The opinion of the court was delivered by: Blanche M. Manning United States District Judge
The Commodity Futures Trading Commission ("CFTC") has filed a motion seeking entry of a default judgment as to defendant Phillip J. Baker. For the following reasons, the CFTC's motion is granted and the court enters a permanent injunction against Mr. Baker as specified below.
The court assumes familiarity with its prior orders and thus provides a brief summary of the procedural posture of this action. On June 26, 2007, the CFTC filed a one-count complaint directed at Lake Shore Asset Management Limited ("Lake Shore Limited"). The CFTC alleged that Lake Shore Limited was a registered commodity trading advisor ("CTA") and commodity pool operator ("CPO") and had improperly refused to make its books and records available for inspection or to provide information about its commodity pool participants and trading activity as required by the Commodity Exchange Act, as amended (the "Act").
The CFTC subsequently amended its complaint to add Lake Shore Group of Companies Inc., Ltd. and Philip Baker, who controlled a wide variety of entities associated with Lake Shore Limited, as defendants. The amended complaint repeated the allegations about the Lake Shore entities' failure to comply with the Act's recordkeeping requirements. It also alleged that Lake Shore Limited was part of a common enterprise, which included a long list of Lake Shore entities associated with Mr. Baker, and that Lake Shore Limited, Lake Shore Group, and Mr. Baker had violated the Act by defrauding pool participants in at least four commodity pools (Lake Shore Alternative Financial Asset Funds I, II, III, and IV).
Shortly after it filed its amended complaint, the CFTC filed a motion for a preliminary injunction. On August 28, 2007, after conducting a three-day hearing, this court entered an 86-page order granting the motion in part and denying it in part. The court found that Lake Shore Limited, the Lake Shore Group and Lake Shore Asset Management Inc. (Lake Shore Limited's predecessor company), and the other Lake Shore entities controlled by Philip Baker operated as a common enterprise and were essentially all the same, explaining that "this case is the poster child for the transaction of business through a maze of interrelated companies" because "all of the evidence presented to the court indicates that all of the Lake Shore companies . . . were under common control and did not operate at arms-length." Docket No. 118, at 46.
Next, the court made extensive findings regarding Lake Shore Limited's control of pool assets (held in the name of Lake Shore Alternative Financial Asset Ltd., Lake Shore Alternative Financial Asset Account I Ltd., Lake Shore Alternative Financial Asset Account II Ltd., Lake Shore Alternative Financial Asset Account III Ltd., and Lake Shore Alternative Financial Asset Fund IV Limited, currently known as Geneva Corporation Funds World Limited and/or Genevacorp Funds World Ltd.). In addition, the court found that the CFTC had established a likelihood of success on its claim that Lake Shore Limited fraudulently solicited pool participants, provided false information to existing participants, and otherwise defrauded pool participants. The court also held that Lake Shore Limited was bound by the Act and was required to comply with, among other things, the Act's requirements regarding recordkeeping and production. Based on the entire record, the court then found that an asset freeze was necessary to protect customer funds.
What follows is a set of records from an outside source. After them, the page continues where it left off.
-- ==== Sys2Proof/Machine/Faults.lean ====
section
/-! DEFINITION. Fault collection (R359 to R374): the sources and their defaults, counting and severity, and the event
and severe actions as shared operations. -/

namespace Sys2Proof.Machine
open Sys2Proof

def levelCode : Level → Nat
  | .cell => 0
  | .block => 1
  | .region => 2
  | .chip => 3

def levelOf (n : Nat) : Option Level :=
  match n with
  | 0 => some .cell
  | 1 => some .block
  | 2 => some .region
  | 3 => some .chip
  | _ => none

/-- The key of a source in the collectors' map: level, unit, number. -/
def faultKey (l : Level) (unit source : Nat) : Nat := levelCode l * p2 32 + unit * p2 16 + source

/-- The action byte of an event action and a severe action (R365). -/
def actionByte (ev sev : Nat) : Nat := ev + 16 * sev

/-- A source of R366: its defaults and the allowed event and severe actions. -/
structure SrcInfo where
  cfg : FCfg
  events : List Nat
  severes : List Nat
deriving DecidableEq, Repr

def mkSrc (ev n w sev : Nat) (events severes : List Nat) : SrcInfo :=
  { cfg := { n := n, w := w, action := actionByte ev sev }, events := events, severes := severes }

/-- The sources of each level by number (R366). -/
def sourceInfo (l : Level) (n : Nat) : Option SrcInfo :=
  match l with
  | .cell =>
    if n = 0 then some (mkSrc 0 3 5000 1 [0, 1] [0, 1, 6])
    else if n = 1 then some (mkSrc 0 32 50000 1 [0] [0, 1, 6])
    else if n = 2 || n = 3 || n = 4 then some (mkSrc 1 2 65535 1 [1] [1, 6])
    else if n = 5 then some (mkSrc 1 2 65535 1 [0, 1] [0, 1, 6])
    else none
  | .block =>
    if n = 0 then some (mkSrc 0 64 5000 6 [0] [0, 6])
    else if n = 1 then some (mkSrc 1 3 65535 6 [1] [0, 6])
    else if n = 2 then some (mkSrc 0 4 5000 0 [0, 1] [0, 6])
    else if n = 3 then some (mkSrc 0 255 5000 0 [0] [0])
    else none
  | .region =>
    if n = 0 then some (mkSrc 0 255 5000 0 [0] [0, 6])
    else if n = 1 then some (mkSrc 1 3 65535 6 [1] [0, 6])
    else if 0x10 ≤ n && n < 0x20 then some (mkSrc 0 4 25000 5 [0] [5])
    else if 0x100 ≤ n && n < 0x140 then some (mkSrc 0 255 65535 0 [0] [0, 4])
    else if 0x140 ≤ n && n < 0x180 then some (mkSrc 1 4 65535 4 [1] [0, 4, 6])
    else none
  | .chip =>
    if n = 0 then some (mkSrc 0 3 65535 0 [0] [0, 6])
    else if n = 1 || n = 2 then some (mkSrc 0 255 5000 0 [0] [0])
    else if n = 3 || n = 4 then some (mkSrc 0 1 65535 0 [0] [0])
    else if n = 5 then some (mkSrc 0 16 65535 0 [0] [0, 6])
    else if n = 6 then some (mkSrc 0 2 65535 0 [0] [0, 6])
    else if n = 7 then some (mkSrc 0 1 5000 6 [0] [0, 6])
    else if n = 8 then some (mkSrc 0 3 65535 0 [0] [0, 6])
    else if 0x10 ≤ n && n < 0x24 then some (mkSrc 0 255 5000 2 [0] [0, 2, 3])
    else if 0x30 ≤ n && n < 0x44 then some (mkSrc 0 3 65535 3 [0] [0, 3])
    else none

/-- A source that has counted nothing, at its defaults (R364, R366). -/
def FSrc.fresh (cfg : FCfg) : FSrc where
  sticky := false
  severe := false
  forced := false
  count := 0
  lastStamp := 0
  real := false
  total := 0
  cfg := cfg
  pending := none
  old := none

/-- The state of a source: at its defaults until something changes it. -/
def faultSrc (l : Level) (unit source : Nat) (s : State) : FSrc :=
  SMap.getD s.faults.src (faultKey l unit source)
    (FSrc.fresh (match sourceInfo l source with
      | some i => i.cfg
      | none => { n := 0, w := 0, action := 0 }))

def setFaultSrc (l : Level) (unit source : Nat) (f : FSrc) (s : State) : State :=
  { s with faults := { s.faults with src := SMap.put s.faults.src (faultKey l unit source) f } }

/-- The window that a tick lies in (R361). -/
def windowOf (f : FSrc) (t : W64) : Nat := t.toNat / f.cfg.w

/-- The count of the window in force at a tick. -/
def windowCount (f : FSrc) (t : W64) : Nat := if windowOf f f.lastStamp = windowOf f t then f.count else 0

/-- Keep the window that ends at a tick for the events latched before it (R361). -/
def FSrc.keepWindow (f : FSrc) (t : W64) : FSrc := { f with
  old := some { ended := t, cfg := f.cfg, count := windowCount f (t - 1), real := f.real && decide (0 < windowCount f (t - 1)), cleared := false } }

/-- The same, once for a tick, when a window does end there. -/
def FSrc.endWindow (f : FSrc) (t : W64) : FSrc :=
  if windowOf f (t - 1) = windowOf f t || (f.old.map (·.ended)) = some t then f else f.keepWindow t

/-- The window kept by a tick, for an event latched before the collector's count changed. -/
def FSrc.oldAt (f : FSrc) (early : Bool) (t : W64) : Option OldWin :=
  match f.old with
  | some o => if early && o.ended = t then some o else none
  | none => none

/-- The stamp of an event (R56). -/
def stampAt (early : Bool) (t : W64) : W64 := if early then t - 1 else t

/-- What judges an event (R361, R374): the settings of the window that its stamp names, that window's count before it, and whether a real
event has counted there. -/
def FSrc.judge (f : FSrc) (early : Bool) (t : W64) : FCfg × Nat × Bool :=
  match f.oldAt early t with
  | some o => (o.cfg, o.count, o.real)
  | none => (f.cfg, windowCount f (stampAt early t), f.real && decide (0 < windowCount f (stampAt early t)))

/-- The count of the window with the event in it. -/
def FSrc.countWith (f : FSrc) (early : Bool) (t : W64) : Nat := Nat.min ((f.judge early t).2.1 + 1) 0xFFFF

/-- The event makes the source severe: it brings the count to N (R361). -/
def FSrc.turns (f : FSrc) (early : Bool) (t : W64) : Bool :=
  f.countWith early t == (f.judge early t).1.n && decide ((f.judge early t).2.1 < f.countWith early t)

/-- A real event counts in the window with this one (R371, R372). -/
def FSrc.realWith (f : FSrc) (forced early : Bool) (t : W64) : Bool := (f.judge early t).2.2 || !forced

/-- The sticky, severe and forced flags after an event; nothing here clears one (R364). -/
def FSrc.flag (f : FSrc) (severe forced : Bool) : FSrc :=
  { f with sticky := true, severe := f.severe || severe, forced := f.forced || (severe && forced) }

/-- A source with one event more (R360, R361). An event of a window that a FAULT_CONFIG has ended leaves the flags as the clearing left
them (R364). -/
def FSrc.add (f : FSrc) (forced early : Bool) (t : W64) : FSrc :=
  let real := f.realWith forced early t
  let sev := f.turns early t
  let cnt := f.countWith early t
  let f1 := { f with total := if forced then f.total else Nat.min (f.total + 1) (p2 64 - 1) }
  match f.oldAt early t with
  | some o =>
    let f2 := { f1 with old := some { o with count := cnt, real := real } }
    if o.cleared then f2 else f2.flag sev !real
  | none => { (if early then f1 else f1.endWindow t).flag sev !real with count := cnt, lastStamp := stampAt early t, real := real }

/-- The region a unit of a level lies in; the chip collector lies in none. -/
def unitRegion (l : Level) (unit : Nat) : Option Nat :=
  match l with
  | .cell => some (unit / 72)
  | .block => some (unit / 8)
  | .region => some unit
  | .chip => none

/-- The state of a cell in the map (R25). -/
def cellState (i : Nat) (s : State) : CellState := s.cells.map.getD i .absent

/-- A FENCED cell's collector counts nothing (R370), but for a cell whose UNFENCE waits for its tick (R310; DEDUCED, log entry 39). -/
def cellCounts (i : Nat) (s : State) : Bool :=
  match cellState i s with
  | .active | .spare => true
  | .fenced => s.cells.unfenceAt.contains i
  | .absent => false

/-- The collector counts: from step 9 of start-up on (R415), not for a FENCED or ABSENT cell (R370), nor in a region whose heartbeat has
stopped (R374). -/
def collects (l : Level) (unit source : Nat) (s : State) : Bool :=
  coreRuns s && decide (3 ≤ s.dev.bootStage) && (sourceInfo l source).isSome && decide (unit < l.units)
    && (match unitRegion l unit with
      | some r => !s.clocks.lost.contains r && !s.clocks.stopped.contains r
      | none => true)
    && (l != .cell || cellCounts unit s)

/-- Latch one event (R56, R360 to R362): the new state and whether the source made its severe transition. -/
def latchEvent (l : Level) (unit source : Nat) (forced early : Bool) (s : State) : State × Bool :=
  if !collects l unit source s then (s, false)
  else
    let f := faultSrc l unit source s
    let t := s.tick.count
    let s := setFaultSrc l unit source (f.add forced early t) s
    if f.turns early t then
      (recordAt (stampAt early t) 0x0003 (leBytes 1 (levelCode l) ++ leBytes 1 (if f.realWith forced early t then 0 else 1) ++ leBytes 2 unit
        ++ leBytes 2 source) (setSticky (levelCode l) s), true)
    else (s, false)

/-- A pseudo-channel starts to retire (R188), unless it is retiring or retired. -/
def retirePc (stack pc : Nat) (s : State) : State :=
  if s.hbm.retiring.contains (stack, pc) || s.hbm.retired.contains (stack, pc) then s
  else { s with hbm := { s.hbm with retiring := s.hbm.retiring ++ [(stack, pc)] } }

/-- Enter RETIRE_REQUESTED at the next step barrier, or at the next tick when no step runs (R370). -/
def askRetire (s : State) : State := { s with dev := { s.dev with retireAt := true } }

/-- Retrain a port at the next closing tick, or at once when no step runs (R370). -/
def askRetrain (p : Nat) (s : State) : State :=
  if s.dev.state = .snapshotting || stepRuns s then { s with dev := { s.dev with retrain := insertNat s.dev.retrain p } }
  else trainPort p s

/-- Every array of a cell stops (R116, R127). -/
def CellEng.stopArrays (ceil : Nat) (e : CellEng) : CellEng := { e with arrays := e.arrays.map (ArraySt.stop ceil) }

/-- A cell stops for the rest of the frame: its arrays ramp down with filler (R116, R127). -/
def stopCell (i : Nat) (s : State) : State :=
  { s with
    frame := { s.frame with stoppedCells := insertNat s.frame.stoppedCells i }
    cells := { s.cells with eng := s.cells.eng.map (fun p =>
      if p.1 = i then (p.1, p.2.stopArrays (ceilingOf 64 s i)) else p) } }

/-- The event action of a source (R365, R369). -/
def eventAction (l : Level) (unit action : Nat) (s : State) : State :=
  if action % 16 = 1 && inFrame s then
    inDoubt (if l = .cell then stopCell unit s else s)
  else s

/-- A severe action but for DROP_LANE (R370). The fence of a SPARE cell moves no forme and holds no frame. -/
def severeAction (unit source : Nat) (forced : Bool) (action : Nat) (s : State) : State :=
  match action / 16 with
  | 1 =>
    let s := { s with dev := { s.dev with fenceAt := s.dev.fenceAt ++ [2 * unit + (if forced then 1 else 0)] } }
    if stepRuns s && decide (cellState unit s = .active) then inDoubt (stopCell unit s) else stopCell unit s
  | 3 => askRetrain (if source ≥ 0x30 then source - 0x30 else source - 0x10) s
  | 4 =>
    let n := (if source ≥ 0x140 then source - 0x140 else source - 0x100)
    retirePc (2 * unit + n / 32) (n % 32) s
  | 5 => { s with power := { s.power with penal := insertNat s.power.penal (16 * unit + (source - 0x10)) } }
  | 6 => askRetire s
  | _ => s

/-- A severe action that falls due in SNAPSHOTTING waits until the stop ends (R370); a fence is taken at the tick all the same (R374), and
RETRAIN and RETIRE wait on lists of their own. -/
def severeNow (l : Level) (unit source : Nat) (forced : Bool) (action : Nat) (s : State) : State :=
  if s.dev.state = .snapshotting && (action / 16 = 2 || action / 16 = 4 || action / 16 = 5) then
    { s with faults := { s.faults with waiting := s.faults.waiting ++ [(faultKey l unit source, action)] } }
  else severeAction unit source forced action s

/-- Count an event whose severe action is not DROP_LANE: the collector, the event action, the severe action, all under the settings of
the window that the event counts in (R361, R374). -/
def countSimple (l : Level) (unit source : Nat) (forced early act : Bool) (s : State) : State :=
  let f := faultSrc l unit source s
  let action := (f.judge early s.tick.count).1.action
  let r := latchEvent l unit source forced early s
  let t := if act && collects l unit source s then eventAction l unit action r.1 else r.1
  if r.2 then severeNow l unit source (!f.realWith forced early s.tick.count) action t else t

/-- Drop a lane and count the lane loss (R315). -/
def loseLane (p lane : Nat) (s : State) : State :=
  if laneActive p lane s then countSimple .chip 0 (0x30 + p) false false true (removeLane p lane s) else s

/-- The severe action DROP_LANE (R370), by the symbols of the window in which its event counts: a port at 4 lanes takes RETRAIN; a port in
training takes none (R374). -/
def dropWorstLane (early : Bool) (p : Nat) (s : State) : State :=
  let c := claspOf p s
  let old := early && ((faultSrc .chip 0 (0x10 + p) s).oldAt early s.tick.count).isSome
  if !claspUp c then s
  else if laneCount c.lanes ≤ 4 then askRetrain p s
  else loseLane p (worstLane c (if old then c.laneOld else c.laneFec)) s

/-- A severe DROP_LANE of a port, which waits in SNAPSHOTTING (R370). -/
def dropNow (l : Level) (unit source action : Nat) (early : Bool) (s : State) : State :=
  if s.dev.state = .snapshotting then severeNow l unit source false action s else dropWorstLane early (source - 0x10) s

/-- A real fault of a cell in the frame of its UNFENCE: the fault stands, and the cell stays FENCED (R310). -/
def standFault (l : Level) (unit source : Nat) (forced : Bool) (s : State) : State :=
  if l = .cell && !forced && s.cells.unfenceAt.contains unit && collects l unit source s then
    { s with dev := { s.dev with fenceAt := s.dev.fenceAt ++ [2 * unit] } }
  else s

/-- Count an event with all its effects (R361 to R370). `act` is false for an uncorrectable BAR2 read (R260). -/
def countEventWith (l : Level) (unit source : Nat) (forced early act : Bool) (s : State) : State :=
  let action := ((faultSrc l unit source s).judge early s.tick.count).1.action
  if action / 16 = 2 then
    let r := latchEvent l unit source forced early s
    if r.2 then dropNow l unit source action early r.1 else r.1
  else countSimple l unit source forced early act (standFault l unit source forced s)

/-- A severe action whose wait is over. -/
def severeLate (s : State) (w : Nat × Nat) : State :=
  let source := w.1 % p2 16
  if w.2 / 16 = 2 then dropWorstLane false (source - 0x10) s else severeAction (w.1 / p2 16 % p2 16) source false w.2 s

/-- The severe actions that waited for the end of a snapshot's stop (R370). -/
def takeWaiting (s : State) : State :=
  if s.dev.state = .snapshotting then s
  else s.faults.waiting.foldl severeLate { s with faults := { s.faults with waiting := [] } }

/-- Count a real event latched now. -/
def countEvent (l : Level) (unit source : Nat) (s : State) : State := countEventWith l unit source false false true s

/-- Install a waiting FAULT_CONFIG of a source at the start of the first window of its new length, and clear what it clears
(R303, R364). The window that it ends still takes the events latched before this tick, under the old settings (R374). -/
def installCfg (l : Level) (unit source : Nat) (s : State) : State :=
  let f := faultSrc l unit source s
  match f.pending with
  | none => s
  | some (c, t) =>
    if s.tick.count.toNat % c.w = 0 && s.tick.count != t then
      let kept := if (f.old.map (·.ended)) = some s.tick.count then f else f.keepWindow s.tick.count
      setFaultSrc l unit source { FSrc.fresh c with
        lastStamp := s.tick.count, total := f.total, old := kept.old.map (fun o => { o with cleared := true }) } s
    else s

end Sys2Proof.Machine
end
Lake Shore Limited moved to stay the preliminary injunction order pending the disposition of its appeal from that order. On September 7, 2007, the Seventh Circuit denied Lake Shore Limited's motion for a stay pending appeal. On September 21, 2007, four of the Lake Shore pools and Hanford Investments (another Baker-controlled entity) filed a claim in the High Court in London seeking to compel the British futures commission merchants ("FCMs") to release the customer funds to them, despite the asset freeze in effect and the Seventh Circuit's denial of Lake Shore Limited's stay motion.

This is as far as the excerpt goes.